MATERIAL SHOWN →

-- ==== Sys2Proof/Decode.lean ====
section
/-! DEFINITION. The decoder, total on every command word (R64 to R73), and the encoder written from the same opcode map (R67,
R85). -/

namespace Sys2Proof

/-- Field OP = w[31:24] (R65). -/
def fieldOp (w : CmdWord) : Byte := w.extractLsb' 24 8

/-- Field A = w[23:16] (R65). -/
def fieldA (w : CmdWord) : Byte := w.extractLsb' 16 8

/-- Field B = w[15:0] (R65). -/
def fieldB (w : CmdWord) : Half := w.extractLsb' 0 16

/-- Sub-field on = B[0] (R65). -/
def subOn (b : Half) : Bool := b.getLsbD 0

/-- Sub-field m8 = B[7:0] (R65). -/
def subM8 (b : Half) : Byte := b.extractLsb' 0 8

/-- Why a word is no command (R71), by the names of that rule. -/
inductive DecodeIllegal where
  /-- Illegal(Opcode): no command has this OP (R69). -/
  | opcode
  /-- Illegal(ReservedBits): a legal OP with a reserved bit set (R70). -/
  | reservedBits
deriving DecidableEq, Repr

/-- One row of the opcode map: a word is this command iff its bits under the mask are the pattern (R67). -/
structure OpRow where
  mnemonic : String
  pattern : CmdWord
  mask : CmdWord
  /-- The command the row builds from A, B and the attached text (R71, R66). -/
  command : Byte → Half → List Byte → Instr

/-- The opcode map (R67). -/
def opRows : List OpRow :=
  [{ mnemonic := "OPEN", pattern := 0x01000000, mask := 0xFFFFFFFF, command := fun _ _ _ => .openSession },
   { mnemonic := "CLOSE", pattern := 0x02000000, mask := 0xFFFFFFFF, command := fun _ _ _ => .closeSession },
   { mnemonic := "SYM", pattern := 0x10000000, mask := 0xFF00FFFE, command := fun a b _ => .sym a (subOn b) },
   { mnemonic := "TDIG", pattern := 0x11000000, mask := 0xFF00FF00, command := fun a b _ => .tdig a (subM8 b) },
   { mnemonic := "TCHR", pattern := 0x12000000, mask := 0xFF000000, command := fun a b _ => .tchr a b },
   { mnemonic := "BCHR", pattern := 0x13000000, mask := 0xFF000000, command := fun a b _ => .bchr a b },
   { mnemonic := "CLEAR", pattern := 0x14000000, mask := 0xFFFFFFFF, command := fun _ _ _ => .clear },
   { mnemonic := "FLUSH", pattern := 0x20000000, mask := 0xFFFFFFFF, command := fun _ _ _ => .flush },
   { mnemonic := "SAVE", pattern := 0x30000000, mask := 0xFFFFFFFF, command := fun _ _ _ => .save },
   { mnemonic := "LOAD", pattern := 0x31000000, mask := 0xFFFFFFFF, command := fun _ _ t => .load t },
   { mnemonic := "GETKEY", pattern := 0x40000000, mask := 0xFFFF0000, command := fun _ b _ => .getkey b },
   { mnemonic := "FONTD", pattern := 0x50000000, mask := 0xFF00FFFF, command := fun a _ _ => .fontd a },
   { mnemonic := "FONTC", pattern := 0x51000000, mask := 0xFF00FFFF, command := fun a _ _ => .fontc a }]

/-- A row selects a word (R67). -/
def OpRow.selects (r : OpRow) (w : CmdWord) : Bool := w &&& r.mask == r.pattern

/-- The decoder of R71. The text goes to the one command that takes it, LOAD (R66, log 14). -/
def decode (w : CmdWord) (text : List Byte) : Except DecodeIllegal Instr :=
  match opRows.find? (fun r => r.selects w) with
  | some r => .ok (r.command (fieldA w) (fieldB w) text)
  | none => if opRows.any (fun r => fieldOp r.pattern == fieldOp w) then .error .reservedBits else .error .opcode

/-- What the port carries for a command (R66). -/
def decodeCommand (c : Command) : Except DecodeIllegal Instr := decode c.word c.text

/-- A word from its three fields (R64). -/
def packWord (op : Byte) (a : Byte) (b : Half) : CmdWord :=
  op.setWidth 32 <<< 24 ||| a.setWidth 32 <<< 16 ||| b.setWidth 32

/-- The word of a command (R85). -/
def encodeWord : Instr → CmdWord
  | .openSession => packWord 0x01 0 0
  | .closeSession => packWord 0x02 0 0
  | .sym s on => packWord 0x10 s (if on then 1 else 0)
  | .tdig p m => packWord 0x11 p (m.setWidth 16)
  | .tchr p m => packWord 0x12 p m
  | .bchr p m => packWord 0x13 p m
  | .clear => packWord 0x14 0 0
  | .flush => packWord 0x20 0 0
  | .save => packWord 0x30 0 0
  | .load _ => packWord 0x31 0 0
  | .getkey t => packWord 0x40 0 t
  | .fontd c => packWord 0x50 c 0
  | .fontc c => packWord 0x51 c 0

/-- The text a command carries with its word (R66). -/
def attachedText : Instr → List Byte
  | .openSession => []
  | .closeSession => []
  | .sym _ _ => []
  | .tdig _ _ => []
  | .tchr _ _ => []
  | .bchr _ _ => []
  | .clear => []
  | .flush => []
  | .save => []
  | .load t => t
  | .getkey _ => []
  | .fontd _ => []
  | .fontc _ => []

/-- The encoder: the word and the text of a command (R85, R66). -/
def encode (i : Instr) : Command := { word := encodeWord i, text := attachedText i }

/-- The command in the word w, with no text attached: the host's question about an opcode-table row. The table gives every row
32 bits, so the bits above nbits that the interface asks to be 0 are bits of w. -/
def decodeTableWord (nbits w : Nat) : Option Instr :=
  match decode (BitVec.ofNat 32 (w % 2 ^ nbits)) [] with
  | .ok i => some i
  | .error _ => none

end Sys2Proof
end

INSTRUCTIONS FOR THE TASK → Lines from the start of the records through the one containing "w[15:0] (R65). -/" are what should be retyped, exactly and in full, both ends included.

SOLUTION TO THE PROBLEM →
-- ==== Sys2Proof/Decode.lean ====
section
/-! DEFINITION. The decoder, total on every command word (R64 to R73), and the encoder written from the same opcode map (R67,
R85). -/

namespace Sys2Proof

/-- Field OP = w[31:24] (R65). -/
def fieldOp (w : CmdWord) : Byte := w.extractLsb' 24 8

/-- Field A = w[23:16] (R65). -/
def fieldA (w : CmdWord) : Byte := w.extractLsb' 16 8

/-- Field B = w[15:0] (R65). -/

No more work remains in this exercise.